Exercise brief >> All of the data needs to be printed again, exactly as written.
○ ○ ○ ○ ○
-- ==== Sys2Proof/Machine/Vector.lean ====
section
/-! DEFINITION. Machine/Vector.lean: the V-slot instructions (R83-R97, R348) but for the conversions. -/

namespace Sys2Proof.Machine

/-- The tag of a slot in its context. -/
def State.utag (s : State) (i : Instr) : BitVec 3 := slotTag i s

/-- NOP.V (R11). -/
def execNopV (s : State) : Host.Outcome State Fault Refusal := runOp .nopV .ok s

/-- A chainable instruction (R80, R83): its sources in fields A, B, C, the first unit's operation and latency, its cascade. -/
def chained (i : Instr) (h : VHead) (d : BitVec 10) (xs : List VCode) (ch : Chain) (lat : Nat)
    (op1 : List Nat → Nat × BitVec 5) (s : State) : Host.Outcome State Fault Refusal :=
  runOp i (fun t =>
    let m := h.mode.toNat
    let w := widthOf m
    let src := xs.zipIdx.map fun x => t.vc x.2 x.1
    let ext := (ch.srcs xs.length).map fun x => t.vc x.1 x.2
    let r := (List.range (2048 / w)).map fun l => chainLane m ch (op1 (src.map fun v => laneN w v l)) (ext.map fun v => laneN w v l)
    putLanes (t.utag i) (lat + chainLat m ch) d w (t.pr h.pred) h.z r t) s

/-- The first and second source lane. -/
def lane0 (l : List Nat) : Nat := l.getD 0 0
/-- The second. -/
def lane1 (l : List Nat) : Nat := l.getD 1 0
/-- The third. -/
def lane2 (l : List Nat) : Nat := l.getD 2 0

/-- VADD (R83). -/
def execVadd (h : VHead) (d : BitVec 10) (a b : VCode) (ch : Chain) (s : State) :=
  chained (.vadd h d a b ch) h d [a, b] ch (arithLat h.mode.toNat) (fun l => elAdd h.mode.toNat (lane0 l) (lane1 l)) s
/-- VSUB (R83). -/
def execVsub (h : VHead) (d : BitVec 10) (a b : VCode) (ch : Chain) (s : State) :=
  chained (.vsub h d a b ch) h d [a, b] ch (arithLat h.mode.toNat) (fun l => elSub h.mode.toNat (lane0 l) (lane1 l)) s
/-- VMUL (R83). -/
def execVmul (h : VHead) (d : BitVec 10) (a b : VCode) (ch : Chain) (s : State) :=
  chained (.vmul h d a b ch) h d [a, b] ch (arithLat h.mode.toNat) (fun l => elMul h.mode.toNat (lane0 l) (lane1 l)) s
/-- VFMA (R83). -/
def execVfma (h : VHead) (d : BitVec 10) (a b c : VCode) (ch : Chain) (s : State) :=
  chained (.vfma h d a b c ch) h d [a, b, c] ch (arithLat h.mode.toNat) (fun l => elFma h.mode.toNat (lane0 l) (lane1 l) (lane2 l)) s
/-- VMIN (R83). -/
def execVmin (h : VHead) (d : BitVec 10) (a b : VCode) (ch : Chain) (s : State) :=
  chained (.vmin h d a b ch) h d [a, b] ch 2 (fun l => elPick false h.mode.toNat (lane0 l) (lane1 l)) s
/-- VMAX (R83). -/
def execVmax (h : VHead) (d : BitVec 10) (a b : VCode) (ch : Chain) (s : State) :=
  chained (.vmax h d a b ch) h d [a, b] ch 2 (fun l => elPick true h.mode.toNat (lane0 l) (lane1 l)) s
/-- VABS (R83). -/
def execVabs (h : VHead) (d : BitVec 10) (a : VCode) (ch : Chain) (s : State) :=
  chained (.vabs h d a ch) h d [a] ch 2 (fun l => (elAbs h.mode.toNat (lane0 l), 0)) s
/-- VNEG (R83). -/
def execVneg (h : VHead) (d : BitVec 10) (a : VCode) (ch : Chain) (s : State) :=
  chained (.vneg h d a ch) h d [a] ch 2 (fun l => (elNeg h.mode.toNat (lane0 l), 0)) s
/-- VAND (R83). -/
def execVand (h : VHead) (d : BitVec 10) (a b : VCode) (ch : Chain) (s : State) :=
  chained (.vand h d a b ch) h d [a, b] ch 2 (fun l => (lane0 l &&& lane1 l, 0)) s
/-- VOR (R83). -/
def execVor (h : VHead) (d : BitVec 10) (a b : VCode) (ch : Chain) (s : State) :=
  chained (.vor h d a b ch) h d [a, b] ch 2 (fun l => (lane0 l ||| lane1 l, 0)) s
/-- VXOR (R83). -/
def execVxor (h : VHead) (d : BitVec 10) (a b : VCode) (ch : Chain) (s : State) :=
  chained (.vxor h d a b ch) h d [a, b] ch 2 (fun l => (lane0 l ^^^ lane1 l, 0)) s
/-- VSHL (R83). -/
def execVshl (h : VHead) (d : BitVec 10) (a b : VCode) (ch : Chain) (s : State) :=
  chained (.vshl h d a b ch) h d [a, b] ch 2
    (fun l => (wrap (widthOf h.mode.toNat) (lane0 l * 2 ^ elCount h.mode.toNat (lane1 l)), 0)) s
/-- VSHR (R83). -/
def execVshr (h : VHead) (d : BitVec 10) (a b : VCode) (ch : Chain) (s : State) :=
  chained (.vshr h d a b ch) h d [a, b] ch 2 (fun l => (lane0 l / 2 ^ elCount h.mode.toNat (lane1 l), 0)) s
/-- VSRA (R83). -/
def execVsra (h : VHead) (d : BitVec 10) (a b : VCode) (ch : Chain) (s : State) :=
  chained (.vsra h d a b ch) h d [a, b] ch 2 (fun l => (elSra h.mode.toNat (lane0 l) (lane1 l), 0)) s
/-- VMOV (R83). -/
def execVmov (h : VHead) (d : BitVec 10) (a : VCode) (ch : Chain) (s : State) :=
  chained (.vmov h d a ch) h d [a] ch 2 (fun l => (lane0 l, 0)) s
○ ○ ○ ○ ○
Result of the exercise >>
-- ==== Sys2Proof/Machine/Vector.lean ====
section
/-! DEFINITION. Machine/Vector.lean: the V-slot instructions (R83-R97, R348) but for the conversions. -/

namespace Sys2Proof.Machine

/-- The tag of a slot in its context. -/
def State.utag (s : State) (i : Instr) : BitVec 3 := slotTag i s

/-- NOP.V (R11). -/
def execNopV (s : State) : Host.Outcome State Fault Refusal := runOp .nopV .ok s

/-- A chainable instruction (R80, R83): its sources in fields A, B, C, the first unit's operation and latency, its cascade. -/
def chained (i : Instr) (h : VHead) (d : BitVec 10) (xs : List VCode) (ch : Chain) (lat : Nat)
    (op1 : List Nat → Nat × BitVec 5) (s : State) : Host.Outcome State Fault Refusal :=
  runOp i (fun t =>
    let m := h.mode.toNat
    let w := widthOf m
    let src := xs.zipIdx.map fun x => t.vc x.2 x.1
    let ext := (ch.srcs xs.length).map fun x => t.vc x.1 x.2
    let r := (List.range (2048 / w)).map fun l => chainLane m ch (op1 (src.map fun v => laneN w v l)) (ext.map fun v => laneN w v l)
    putLanes (t.utag i) (lat + chainLat m ch) d w (t.pr h.pred) h.z r t) s

/-- The first and second source lane. -/
def lane0 (l : List Nat) : Nat := l.getD 0 0
/-- The second. -/
def lane1 (l : List Nat) : Nat := l.getD 1 0
/-- The third. -/
def lane2 (l : List Nat) : Nat := l.getD 2 0

/-- VADD (R83). -/
def execVadd (h : VHead) (d : BitVec 10) (a b : VCode) (ch : Chain) (s : State) :=
  chained (.vadd h d a b ch) h d [a, b] ch (arithLat h.mode.toNat) (fun l => elAdd h.mode.toNat (lane0 l) (lane1 l)) s
/-- VSUB (R83). -/
def execVsub (h : VHead) (d : BitVec 10) (a b : VCode) (ch : Chain) (s : State) :=
  chained (.vsub h d a b ch) h d [a, b] ch (arithLat h.mode.toNat) (fun l => elSub h.mode.toNat (lane0 l) (lane1 l)) s
/-- VMUL (R83). -/
def execVmul (h : VHead) (d : BitVec 10) (a b : VCode) (ch : Chain) (s : State) :=
  chained (.vmul h d a b ch) h d [a, b] ch (arithLat h.mode.toNat) (fun l => elMul h.mode.toNat (lane0 l) (lane1 l)) s
/-- VFMA (R83). -/
def execVfma (h : VHead) (d : BitVec 10) (a b c : VCode) (ch : Chain) (s : State) :=
  chained (.vfma h d a b c ch) h d [a, b, c] ch (arithLat h.mode.toNat) (fun l => elFma h.mode.toNat (lane0 l) (lane1 l) (lane2 l)) s
/-- VMIN (R83). -/
def execVmin (h : VHead) (d : BitVec 10) (a b : VCode) (ch : Chain) (s : State) :=
  chained (.vmin h d a b ch) h d [a, b] ch 2 (fun l => elPick false h.mode.toNat (lane0 l) (lane1 l)) s
/-- VMAX (R83). -/
def execVmax (h : VHead) (d : BitVec 10) (a b : VCode) (ch : Chain) (s : State) :=
  chained (.vmax h d a b ch) h d [a, b] ch 2 (fun l => elPick true h.mode.toNat (lane0 l) (lane1 l)) s
/-- VABS (R83). -/
def execVabs (h : VHead) (d : BitVec 10) (a : VCode) (ch : Chain) (s : State) :=
  chained (.vabs h d a ch) h d [a] ch 2 (fun l => (elAbs h.mode.toNat (lane0 l), 0)) s
/-- VNEG (R83). -/
def execVneg (h : VHead) (d : BitVec 10) (a : VCode) (ch : Chain) (s : State) :=
  chained (.vneg h d a ch) h d [a] ch 2 (fun l => (elNeg h.mode.toNat (lane0 l), 0)) s
/-- VAND (R83). -/
def execVand (h : VHead) (d : BitVec 10) (a b : VCode) (ch : Chain) (s : State) :=
  chained (.vand h d a b ch) h d [a, b] ch 2 (fun l => (lane0 l &&& lane1 l, 0)) s
/-- VOR (R83). -/
def execVor (h : VHead) (d : BitVec 10) (a b : VCode) (ch : Chain) (s : State) :=
  chained (.vor h d a b ch) h d [a, b] ch 2 (fun l => (lane0 l ||| lane1 l, 0)) s
/-- VXOR (R83). -/
def execVxor (h : VHead) (d : BitVec 10) (a b : VCode) (ch : Chain) (s : State) :=
  chained (.vxor h d a b ch) h d [a, b] ch 2 (fun l => (lane0 l ^^^ lane1 l, 0)) s
/-- VSHL (R83). -/
def execVshl (h : VHead) (d : BitVec 10) (a b : VCode) (ch : Chain) (s : State) :=
  chained (.vshl h d a b ch) h d [a, b] ch 2
    (fun l => (wrap (widthOf h.mode.toNat) (lane0 l * 2 ^ elCount h.mode.toNat (lane1 l)), 0)) s
/-- VSHR (R83). -/
def execVshr (h : VHead) (d : BitVec 10) (a b : VCode) (ch : Chain) (s : State) :=
  chained (.vshr h d a b ch) h d [a, b] ch 2 (fun l => (lane0 l / 2 ^ elCount h.mode.toNat (lane1 l), 0)) s
/-- VSRA (R83). -/
def execVsra (h : VHead) (d : BitVec 10) (a b : VCode) (ch : Chain) (s : State) :=
  chained (.vsra h d a b ch) h d [a, b] ch 2 (fun l => (elSra h.mode.toNat (lane0 l) (lane1 l), 0)) s
/-- VMOV (R83). -/
def execVmov (h : VHead) (d : BitVec 10) (a : VCode) (ch : Chain) (s : State) :=
  chained (.vmov h d a ch) h d [a] ch 2 (fun l => (lane0 l, 0)) s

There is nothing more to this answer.